Entry region extraction device and entry region extraction program

文档序号:1220302 发布日期:2020-09-04 浏览:12次 中文

阅读说明:本技术 记入区域提取装置和记入区域提取程序 (Entry region extraction device and entry region extraction program ) 是由 松本光弘 片冈江利 渡边阳介 山本俊辅 菅野干人 小出高道 于 2018-08-24 设计创作,主要内容包括:在记入区域提取装置(10)中,学习部(22)从多个文件的图像(30)中学习与文件的种类对应的特征而得到学习模型(31)。特征区域提取部(23)使用学习模型(31)从文件样品的图像(40)中提取作为表示与文件样品的种类对应的特征的区域的特征区域(43)。记入区域提取部(25)从文件样品的图像(40)中的除了由特征区域提取部(23)提取出的特征区域(43)以外的剩余区域中,提取作为记入栏区域的记入区域(46)。(In a recording region extraction device (10), a learning unit (22) learns features corresponding to the types of documents from images (30) of a plurality of documents to obtain a learning model (31). A feature region extraction unit (23) extracts a feature region (43) from an image (40) of a document sample, the feature region being a region representing a feature corresponding to the type of the document sample, using a learning model (31). A posting region extraction unit (25) extracts a posting region (46) that is a posting column region from the remaining region in the image (40) of the document sample, excluding the feature region (43) extracted by the feature region extraction unit (23).)

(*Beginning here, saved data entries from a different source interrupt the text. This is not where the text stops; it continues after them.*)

-- ==== Sys2Proof/Laws/PerInstr.lean ====
section
/-! SUPPORT. Statements made instruction by instruction about `Instr` as syntax. -/

namespace Sys2Proof.Laws.FixedBits

/-- The word of an instruction has the fixed bits of its row of the opcode map (R48). -/
def Statement (i : Instr) : Prop := (opcodeRow i).selects (encode i) = true

theorem and_family_mask (op : BitVec 4) (rest : BitVec 12) :
    (op ++ rest : BitVec 16) &&& 0xF000#16 = op ++ 0#12 := by
  rw [show (0xF000#16 : BitVec 16) = BitVec.allOnes 4 ++ 0#12 from rfl, BitVec.and_append,
    BitVec.and_allOnes, BitVec.and_zero]

theorem and_family_mask_formatI (op x : BitVec 4) (kk : Byte) :
    (op ++ x ++ kk : BitVec 16) &&& 0xF000#16 = op ++ 0#4 ++ 0#8 := by
  rw [show (0xF000#16 : BitVec 16) = BitVec.allOnes 4 ++ 0#4 ++ 0#8 from rfl, BitVec.and_append,
    BitVec.and_append, BitVec.and_allOnes, BitVec.and_zero, BitVec.and_zero]

theorem and_family_mask_formatD (op x y n : BitVec 4) :
    (op ++ x ++ y ++ n : BitVec 16) &&& 0xF000#16 = op ++ 0#4 ++ 0#4 ++ 0#4 := by
  rw [show (0xF000#16 : BitVec 16) = BitVec.allOnes 4 ++ 0#4 ++ 0#4 ++ 0#4 from rfl]
  rw [BitVec.and_append, BitVec.and_append, BitVec.and_append, BitVec.and_allOnes, BitVec.and_zero, BitVec.and_zero,
    BitVec.and_zero]

theorem and_nibble_mask (op x y n : BitVec 4) :
    (op ++ x ++ y ++ n : BitVec 16) &&& 0xF00F#16 = op ++ 0#4 ++ 0#4 ++ n := by
  rw [show (0xF00F#16 : BitVec 16) = BitVec.allOnes 4 ++ 0#4 ++ 0#4 ++ BitVec.allOnes 4 from rfl]
  rw [BitVec.and_append, BitVec.and_append, BitVec.and_append, BitVec.and_allOnes, BitVec.and_zero, BitVec.and_zero,
    BitVec.and_allOnes]

theorem and_byte_mask (op x : BitVec 4) (kk : Byte) :
    (op ++ x ++ kk : BitVec 16) &&& 0xF0FF#16 = op ++ 0#4 ++ kk := by
  rw [show (0xF0FF#16 : BitVec 16) = BitVec.allOnes 4 ++ 0#4 ++ BitVec.allOnes 8 from rfl]
  rw [BitVec.and_append, BitVec.and_append, BitVec.and_allOnes, BitVec.and_zero, BitVec.and_allOnes]

theorem cls : Statement (.cls) := rfl
theorem ret : Statement (.ret) := rfl
theorem sys (nnn : Addr12) : Statement (.sys nnn) := beq_iff_eq.2 (and_family_mask _ _)
theorem jp (nnn : Addr12) : Statement (.jp nnn) := beq_iff_eq.2 (and_family_mask _ _)
theorem call (nnn : Addr12) : Statement (.call nnn) := beq_iff_eq.2 (and_family_mask _ _)
theorem seImm (x : RegIdx) (kk : Byte) : Statement (.seImm x kk) := beq_iff_eq.2 (and_family_mask_formatI _ _ _)
theorem sneImm (x : RegIdx) (kk : Byte) : Statement (.sneImm x kk) := beq_iff_eq.2 (and_family_mask_formatI _ _ _)
theorem seReg (x y : RegIdx) : Statement (.seReg x y) := beq_iff_eq.2 (and_nibble_mask _ _ _ _)
theorem ldImm (x : RegIdx) (kk : Byte) : Statement (.ldImm x kk) := beq_iff_eq.2 (and_family_mask_formatI _ _ _)
theorem addImm (x : RegIdx) (kk : Byte) : Statement (.addImm x kk) := beq_iff_eq.2 (and_family_mask_formatI _ _ _)
theorem ldReg (x y : RegIdx) : Statement (.ldReg x y) := beq_iff_eq.2 (and_nibble_mask _ _ _ _)
theorem orReg (x y : RegIdx) : Statement (.orReg x y) := beq_iff_eq.2 (and_nibble_mask _ _ _ _)
theorem andReg (x y : RegIdx) : Statement (.andReg x y) := beq_iff_eq.2 (and_nibble_mask _ _ _ _)
theorem xorReg (x y : RegIdx) : Statement (.xorReg x y) := beq_iff_eq.2 (and_nibble_mask _ _ _ _)
theorem addReg (x y : RegIdx) : Statement (.addReg x y) := beq_iff_eq.2 (and_nibble_mask _ _ _ _)
theorem subReg (x y : RegIdx) : Statement (.subReg x y) := beq_iff_eq.2 (and_nibble_mask _ _ _ _)
theorem shr (x y : RegIdx) : Statement (.shr x y) := beq_iff_eq.2 (and_nibble_mask _ _ _ _)
theorem subn (x y : RegIdx) : Statement (.subn x y) := beq_iff_eq.2 (and_nibble_mask _ _ _ _)
theorem shl (x y : RegIdx) : Statement (.shl x y) := beq_iff_eq.2 (and_nibble_mask _ _ _ _)
theorem sneReg (x y : RegIdx) : Statement (.sneReg x y) := beq_iff_eq.2 (and_nibble_mask _ _ _ _)
theorem ldI (nnn : Addr12) : Statement (.ldI nnn) := beq_iff_eq.2 (and_family_mask _ _)
theorem jpV0 (nnn : Addr12) : Statement (.jpV0 nnn) := beq_iff_eq.2 (and_family_mask _ _)
theorem rnd (x : RegIdx) (kk : Byte) : Statement (.rnd x kk) := beq_iff_eq.2 (and_family_mask_formatI _ _ _)
theorem drw (x y n : BitVec 4) : Statement (.drw x y n) := beq_iff_eq.2 (and_family_mask_formatD _ _ _ _)
theorem skp (x : RegIdx) : Statement (.skp x) := beq_iff_eq.2 (and_byte_mask _ _ _)
theorem sknp (x : RegIdx) : Statement (.sknp x) := beq_iff_eq.2 (and_byte_mask _ _ _)
theorem ldVxDt (x : RegIdx) : Statement (.ldVxDt x) := beq_iff_eq.2 (and_byte_mask _ _ _)
theorem ldVxK (x : RegIdx) : Statement (.ldVxK x) := beq_iff_eq.2 (and_byte_mask _ _ _)
theorem ldDtVx (x : RegIdx) : Statement (.ldDtVx x) := beq_iff_eq.2 (and_byte_mask _ _ _)
theorem ldStVx (x : RegIdx) : Statement (.ldStVx x) := beq_iff_eq.2 (and_byte_mask _ _ _)
theorem addI (x : RegIdx) : Statement (.addI x) := beq_iff_eq.2 (and_byte_mask _ _ _)
theorem ldF (x : RegIdx) : Statement (.ldF x) := beq_iff_eq.2 (and_byte_mask _ _ _)
theorem ldB (x : RegIdx) : Statement (.ldB x) := beq_iff_eq.2 (and_byte_mask _ _ _)
theorem storeRegs (x : RegIdx) : Statement (.storeRegs x) := beq_iff_eq.2 (and_byte_mask _ _ _)
theorem loadRegs (x : RegIdx) : Statement (.loadRegs x) := beq_iff_eq.2 (and_byte_mask _ _ _)

end Sys2Proof.Laws.FixedBits
end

1. A check-in area extracting device comprising:

a feature region extraction unit that extracts a feature region, which is a region indicating a feature corresponding to a type of a document sample, from an image of at least one document sample using a learning model obtained by learning a feature corresponding to a type of a document from an image of a plurality of documents including entry fields determined according to the type of the document and individually entered in the entry fields for each document; and

and a posting region extraction unit that extracts a posting region that is a posting column region from the remaining region in the image of the document sample excluding the feature region extracted by the feature region extraction unit.

2. The posting area extraction apparatus according to claim 1, wherein,

the feature region extraction unit digitizes the significance of a feature corresponding to the type of the document sample for each pixel of the image of the document sample, binarizes the value of the significance using a threshold, and divides the image of the document sample into the feature region and the residual region.

3. The posting area extraction apparatus according to claim 1 or 2, wherein,

the entry region extraction device further includes an object region extraction unit that extracts one or more object regions, which are regions in which objects are described in the document sample, from the image of the document sample as candidates for the entry region,

the entry region extraction unit excludes an object region overlapping with the feature region from the object regions extracted by the object region extraction unit, from the candidates of the entry region.

4. The posting area extraction apparatus according to claim 3, wherein,

the entry region extraction unit synthesizes 2 or more overlapping object regions among the object regions extracted by the object region extraction unit.

5. A posting area extraction apparatus according to claim 3 or 4,

the entry region extraction unit synthesizes 2 or more object regions having a distance between them of a threshold value or less among the object regions extracted by the object region extraction unit.

6. A posting area extraction apparatus according to any one of claims 3 to 5, wherein,

the entry region extraction unit excludes a target region having an area equal to or smaller than a threshold value from the target region extracted by the target region extraction unit, from the candidates for the entry region.

7. A posting area extraction apparatus according to any one of claims 3 to 6, wherein,

the object region extraction section recognizes at least a character and a mark as the object.

8. A posting area extraction apparatus according to any one of claims 1 to 7,

the entry region extraction device further includes an entry region synthesis unit that synthesizes 2 or more entry regions extracted by the feature region extraction unit from the images of the plurality of document samples, when the 2 or more entry regions are overlapped with each other, the 2 or more entry regions being extracted by the entry region extraction unit from the remaining regions other than the feature region in the images of the different document samples.

9. A posting area extraction program that causes a computer to execute:

a feature region extraction process of extracting a feature region, which is a region indicating a feature corresponding to a type of a document sample, from an image of at least one document sample using a learning model obtained by learning a feature corresponding to a type of a document from an image of a plurality of documents including entry fields determined according to the types of the documents and individually entered in the entry fields for each document; and

and a posting region extraction process of extracting a posting region as a posting column region from a remaining region in the image of the document sample other than the feature region extracted by the feature region extraction process.

Technical Field

The present invention relates to a posting area extraction device and a posting area extraction program.

Background

Patent document 1 describes the following technique: a plurality of standard documents are divided into a plurality of small regions, the average density of RGB components and the feature quantity of the average color are extracted for each small region, and a registration field region is extracted based on the deviation quantity of the feature quantity.

Patent document 2 describes the following technique: the intermediate image generated by the neural network is processed, and an image of a region representing the feature of the object is extracted from the variation of the loss function and synthesized.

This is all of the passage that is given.